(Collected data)
#####
/-- Window state (R40). `focus` none is "none"; `snapshot` none is "empty". -/
structure Window where
  scope     : Scope
  focus     : Option Byte
  top       : Nat
  row       : Nat
  direction : Direction
  follow    : Bool
  snapshot  : Option Snapshot
  changed   : Bool
  deriving DecidableEq, Repr

/-! ### The area table and the load unit (chapters 4 and 6) -/

/-- The configuration of an area, as stored (R84). -/
structure AreaConfig where
  feed        : Station
  standby     : Option Station
  ackRank     : Nat
  shelveRank  : Nat
  holdRank    : Nat
  takeRank    : Nat
  floodOn     : Nat
  floodOff    : Nat
  shelveLimit : Nat
  deriving DecidableEq, Repr

inductive Grace where
  | running
  | runOut
  deriving DecidableEq, Repr

/-- Hold status with the holder it names; orphan since and grace exactly while ORPHANED (R84, R86). -/
inductive Hold where
  | unheld
  | held (station : Station) (badge : Badge)
  | orphaned (station : Station) (badge : Badge) (since : Sec) (grace : Grace)
  deriving DecidableEq, Repr

/-- The area record (R84). `config` none is an unconfigured area; `flood` true is FLOOD (R53). -/
structure Area where
  config : Option AreaConfig
  hold   : Hold
  serial : Half
  load   : Nat
  flood  : Bool
  deriving DecidableEq, Repr

/-! ### The sign-on table (chapter 5) -/

/-- The operator record (R66). -/
structure Operator where
  badge     : Badge
  rank      : Nat
  qualified : AreaSet
  acting    : Option Nat
  since     : Sec
  shift     : Nat
  deriving DecidableEq, Repr

structure SignOn where
  active : Option Operator
  relief : Option Operator
  deriving DecidableEq, Repr

/-! ### The mill clock and shift calendar (chapter 7) -/

/-- The shift pattern (R107); minutes for the last three. -/
structure ShiftPattern where
  perDay     : Nat
  firstStart : Nat
  lead       : Nat
  grace      : Nat
  deriving DecidableEq, Repr

/-- Clock and calendar (R102 to R108). -/
structure Clock where
  millTime      : Nat
  /-- Station-seconds (R103). -/
  now           : Sec
  trim          : Int
  /-- Trim phase, 0 to 15 (R102). -/
  phase         : Nat
  /-- Length in oscillator periods of the second in progress (R102, R106). -/
  secondPeriods : Int
  pattern       : ShiftPattern
  shift         : Nat
  inLead        : Bool
  overdue       : Bool
  deriving DecidableEq, Repr

/-! ### Console results (chapter 12) -/

/-- The result codes (R176, 13.4). -/
inductive ResultCode where
  | ok
  | busy
  | badState
  | badValue
  | notSignedOn
  | notPermitted
  | notFeed
  | queueFull
  | occupied
  | holding
  | badgeInUse
  | notHeld
  | flooded
  | shelfFull
  | noArea
  | emptyRow
  | gone
  | changed
  | notFound
  | peerUnknown
  | handoverBusy
  | notQualified
  | noRelief
  deriving DecidableEq, Repr

/-! ### The handover controller (chapter 8) -/

structure OutOffer where
  number : Byte
  target : Station
  areas  : AreaSet
  start  : Sec
  deriving DecidableEq, Repr

/-- The outgoing offer (R113). -/
inductive Outgoing where
  | idle
  | offered (o : OutOffer)
  | committing (o : OutOffer)
  deriving DecidableEq, Repr

structure InOffer where
  origin    : Station
  number    : Byte
  areas     : AreaSet
  summaries : List OfferSummary
  badge     : Badge
  start     : Sec
  deriving DecidableEq, Repr

/-- The incoming offer (R113); in ANSWERED also the answer second. -/
inductive Incoming where
  | idle
  | presented (o : InOffer)
  | answered (o : InOffer) (answer : Sec)
  deriving DecidableEq, Repr

inductive FireTime where
  | at (millTime : Nat)
  | nextShiftStart
  deriving DecidableEq, Repr

structure SchedOffer where
  target : Station
  areas  : AreaSet
  fire   : FireTime
  deriving DecidableEq, Repr

/-- The scheduled offer (R113, R129). -/
inductive Scheduled where
  | empty
  | armed (o : SchedOffer)
  | waiting (o : SchedOffer)
  deriving DecidableEq, Repr

/-- How an offer ended (R114), with the areas moved or the reason byte carried. -/
inductive OfferEnd where
  | committed (areas : AreaSet)
  | declined (reason : Byte)
  | withdrawn
  | timedOut
  | targetLost
  | areasLost
  | noRoom
  | selfDark
  | autoDeclined (reason : Byte)
  | originLost
  | noCommit
  deriving DecidableEq, Repr

/-- An outcome record (R114). -/
structure OfferOutcome where
  number : Byte
  other  : Station
  result : OfferEnd
  deriving DecidableEq, Repr

/-- The fire result of a scheduled offer (R129). -/
inductive FireResult where
  | made (number : Byte)
  | refused (code : ResultCode)
  deriving DecidableEq, Repr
#####
Nothing above should be left out; write out every record exactly.

Answer to the exercise
/-- Window state (R40). `focus` none is "none"; `snapshot` none is "empty". -/
structure Window where
  scope     : Scope
  focus     : Option Byte
  top       : Nat
  row       : Nat
  direction : Direction
  follow    : Bool
  snapshot  : Option Snapshot
  changed   : Bool
  deriving DecidableEq, Repr

/-! ### The area table and the load unit (chapters 4 and 6) -/

/-- The configuration of an area, as stored (R84). -/
structure AreaConfig where
  feed        : Station
  standby     : Option Station
  ackRank     : Nat
  shelveRank  : Nat
  holdRank    : Nat
  takeRank    : Nat
  floodOn     : Nat
  floodOff    : Nat
  shelveLimit : Nat
  deriving DecidableEq, Repr

inductive Grace where
  | running
  | runOut
  deriving DecidableEq, Repr

/-- Hold status with the holder it names; orphan since and grace exactly while ORPHANED (R84, R86). -/
inductive Hold where
  | unheld
  | held (station : Station) (badge : Badge)
  | orphaned (station : Station) (badge : Badge) (since : Sec) (grace : Grace)
  deriving DecidableEq, Repr

/-- The area record (R84). `config` none is an unconfigured area; `flood` true is FLOOD (R53). -/
structure Area where
  config : Option AreaConfig
  hold   : Hold
  serial : Half
  load   : Nat
  flood  : Bool
  deriving DecidableEq, Repr

/-! ### The sign-on table (chapter 5) -/

/-- The operator record (R66). -/
structure Operator where
  badge     : Badge
  rank      : Nat
  qualified : AreaSet
  acting    : Option Nat
  since     : Sec
  shift     : Nat
  deriving DecidableEq, Repr

structure SignOn where
  active : Option Operator
  relief : Option Operator
  deriving DecidableEq, Repr

/-! ### The mill clock and shift calendar (chapter 7) -/

/-- The shift pattern (R107); minutes for the last three. -/
structure ShiftPattern where
  perDay     : Nat
  firstStart : Nat
  lead       : Nat
  grace      : Nat
  deriving DecidableEq, Repr

/-- Clock and calendar (R102 to R108). -/
structure Clock where
  millTime      : Nat
  /-- Station-seconds (R103). -/
  now           : Sec
  trim          : Int
  /-- Trim phase, 0 to 15 (R102). -/
  phase         : Nat
  /-- Length in oscillator periods of the second in progress (R102, R106). -/
  secondPeriods : Int
  pattern       : ShiftPattern
  shift         : Nat
  inLead        : Bool
  overdue       : Bool
  deriving DecidableEq, Repr

/-! ### Console results (chapter 12) -/

/-- The result codes (R176, 13.4). -/
inductive ResultCode where
  | ok
  | busy
  | badState
  | badValue
  | notSignedOn
  | notPermitted
  | notFeed
  | queueFull
  | occupied
  | holding
  | badgeInUse
  | notHeld
  | flooded
  | shelfFull
  | noArea
  | emptyRow
  | gone
  | changed
  | notFound
  | peerUnknown
  | handoverBusy
  | notQualified
  | noRelief
  deriving DecidableEq, Repr

/-! ### The handover controller (chapter 8) -/

structure OutOffer where
  number : Byte
  target : Station
  areas  : AreaSet
  start  : Sec
  deriving DecidableEq, Repr

/-- The outgoing offer (R113). -/
inductive Outgoing where
  | idle
  | offered (o : OutOffer)
  | committing (o : OutOffer)
  deriving DecidableEq, Repr

structure InOffer where
  origin    : Station
  number    : Byte
  areas     : AreaSet
  summaries : List OfferSummary
  badge     : Badge
  start     : Sec
  deriving DecidableEq, Repr

/-- The incoming offer (R113); in ANSWERED also the answer second. -/
inductive Incoming where
  | idle
  | presented (o : InOffer)
  | answered (o : InOffer) (answer : Sec)
  deriving DecidableEq, Repr

inductive FireTime where
  | at (millTime : Nat)
  | nextShiftStart
  deriving DecidableEq, Repr

structure SchedOffer where
  target : Station
  areas  : AreaSet
  fire   : FireTime
  deriving DecidableEq, Repr

/-- The scheduled offer (R113, R129). -/
inductive Scheduled where
  | empty
  | armed (o : SchedOffer)
  | waiting (o : SchedOffer)
  deriving DecidableEq, Repr

/-- How an offer ended (R114), with the areas moved or the reason byte carried. -/
inductive OfferEnd where
  | committed (areas : AreaSet)
  | declined (reason : Byte)
  | withdrawn
  | timedOut
  | targetLost
  | areasLost
  | noRoom
  | selfDark
  | autoDeclined (reason : Byte)
  | originLost
  | noCommit
  deriving DecidableEq, Repr

/-- An outcome record (R114). -/
structure OfferOutcome where
  number : Byte
  other  : Station
  result : OfferEnd
  deriving DecidableEq, Repr

/-- The fire result of a scheduled offer (R129). -/
inductive FireResult where
  | made (number : Byte)
  | refused (code : ResultCode)
  deriving DecidableEq, Repr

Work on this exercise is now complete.